Chilvary is nowhere near dead ladies. Go get yourself a driver. A Rongai driver.
“She never picked my call, I tried fifteen more times but they all went unanswered. I thought maybe she has another husband but it did not add up, she was the ONE” he said this with so much certainty and reverence you could see its truth beneath the pain.
“I asked my neighbors if they have seen her plus my two siblings (he meant children but kizungu though) one nosy one told me they had gone to Donholm at my mother’s. I called my mother to confirm the hullabaloo but she claimed not to have seen her but maybe she could on the way when she arrives she will notify me. Hours went by slower than usual; the idea of something happening to my family taunted me each minute”. He said this as he waved to a fellow driver who hooted at him continuously.
I was reaching my destination but I was so hooked to the story I would have probably missed it intentionally.
“I called my mother-in-law after a few hours went by, she had not seen her daughter with the two grandchildren since the last time we visited her. I was in a state of panic, confusion, disbelief and mostly fear. Could my neighbors have killed my family? Did my wife leave me for another wealthier man? Are they somewhere in an accident bleeding to death? So I dashed to the police station and gave out my statement. They did not seem concerned and even threw in a few jests just to prick my emotional state”

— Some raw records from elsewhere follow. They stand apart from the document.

-- ==== Sys2Proof/Laws/PerInstr.lean ====
section
/-! SUPPORT. One property of every instruction as syntax, one lemma per constructor: the word of an instruction has no
bit above the width spec/opcode_table.json gives its row (30_encoding R75: CMD has 2 bits; 10_state R20: STATUS has 4). -/

namespace Sys2Proof.Laws.EncodedWidth

/-- The width of the row a constructor stands for. -/
def rowWidth : Instr → Nat
  | .cmdEncode => 2
  | .cmdDecode => 2
  | .cmdNeither => 2
  | .cmdBoth => 2
  | .dataPayloadByte _ _ => 8
  | .dataChannelR _ _ => 8
  | .dataChannelG _ _ => 8
  | .dataChannelB _ _ => 8
  | .dataReconstructed _ => 8
  | .statusWord _ _ _ => 4

/-- No bit of the word stands above the row's width. -/
def Statement (i : Instr) : Prop := (encode i).bits.toNat < 2 ^ rowWidth i

theorem cmdEncode : Statement .cmdEncode := by simp [Statement, encode, rowWidth]
theorem cmdDecode : Statement .cmdDecode := by simp [Statement, encode, rowWidth]
theorem cmdNeither : Statement .cmdNeither := by simp [Statement, encode, rowWidth]
theorem cmdBoth : Statement .cmdBoth := by simp [Statement, encode, rowWidth]
theorem dataPayloadByte (stored : BitVec 3) (dropped : BitVec 5) : Statement (.dataPayloadByte stored dropped) :=
  BitVec.isLt _
theorem dataChannelR (cover : BitVec 7) (carrier : BitVec 1) : Statement (.dataChannelR cover carrier) :=
  BitVec.isLt _
theorem dataChannelG (cover : BitVec 7) (carrier : BitVec 1) : Statement (.dataChannelG cover carrier) :=
  BitVec.isLt _
theorem dataChannelB (cover : BitVec 7) (carrier : BitVec 1) : Statement (.dataChannelB cover carrier) :=
  BitVec.isLt _
theorem dataReconstructed (stored : BitVec 3) : Statement (.dataReconstructed stored) :=
  BitVec.isLt _
theorem statusWord (err : BitVec 2) (done busy : BitVec 1) : Statement (.statusWord err done busy) := by
  have h : (encode (.statusWord err done busy)).bits = (err ++ (done ++ busy) : BitVec 4).setWidth 8 := by
    simp only [encode, statusBits]
    exact BitVec.setWidth_eq_append (by decide) |>.symm
  have := (err ++ (done ++ busy) : BitVec 4).isLt
  simp only [Statement, h, rowWidth, BitVec.toNat_setWidth]
  omega

end Sys2Proof.Laws.EncodedWidth
end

Huyo bibi yako amekuacha baba, enda utafute wa pili mzae na yeye watoto wengine lakini tutamtafuta 48 hours zikipita na hajarudi” (your wife has left you, simply look for a second wife and get other kids with her but we will look for her after 48 hours have elapsed)
“If the police cannot help you when you are most desperate then who do you rely on for protection or for security?” It has been five years right now since I last saw them. My first born son will be eight years right now, my daughter will be five and my unborn child will be four years. I wouldn’t even know them if I was to see them separately, I don’t know if they look like me or their mother or a crossbreed of both. I waited for them for a whole month but they didn’t come back home. I moved out before the election violence ensued and came to rongai to be a matatu operator”.
“I still go to our house and enquire about their whereabouts and whether they ever came back home”. He finishes in a disheartened monotone but still keeps focus on the road and oncoming vehicles. And just in time for me to alight.
The stout man throws in “I will call you tonight before I sleep” line but not loud enough for other passengers to hear and not vivid enough for me to care.
Forgive me Lord for not going to church that morning and lying about it also for giving me that ‘have faith’ point. Also bless me with that Rolls Royce I have been singing about for decades. Amen.
The hamburger was a complete delight.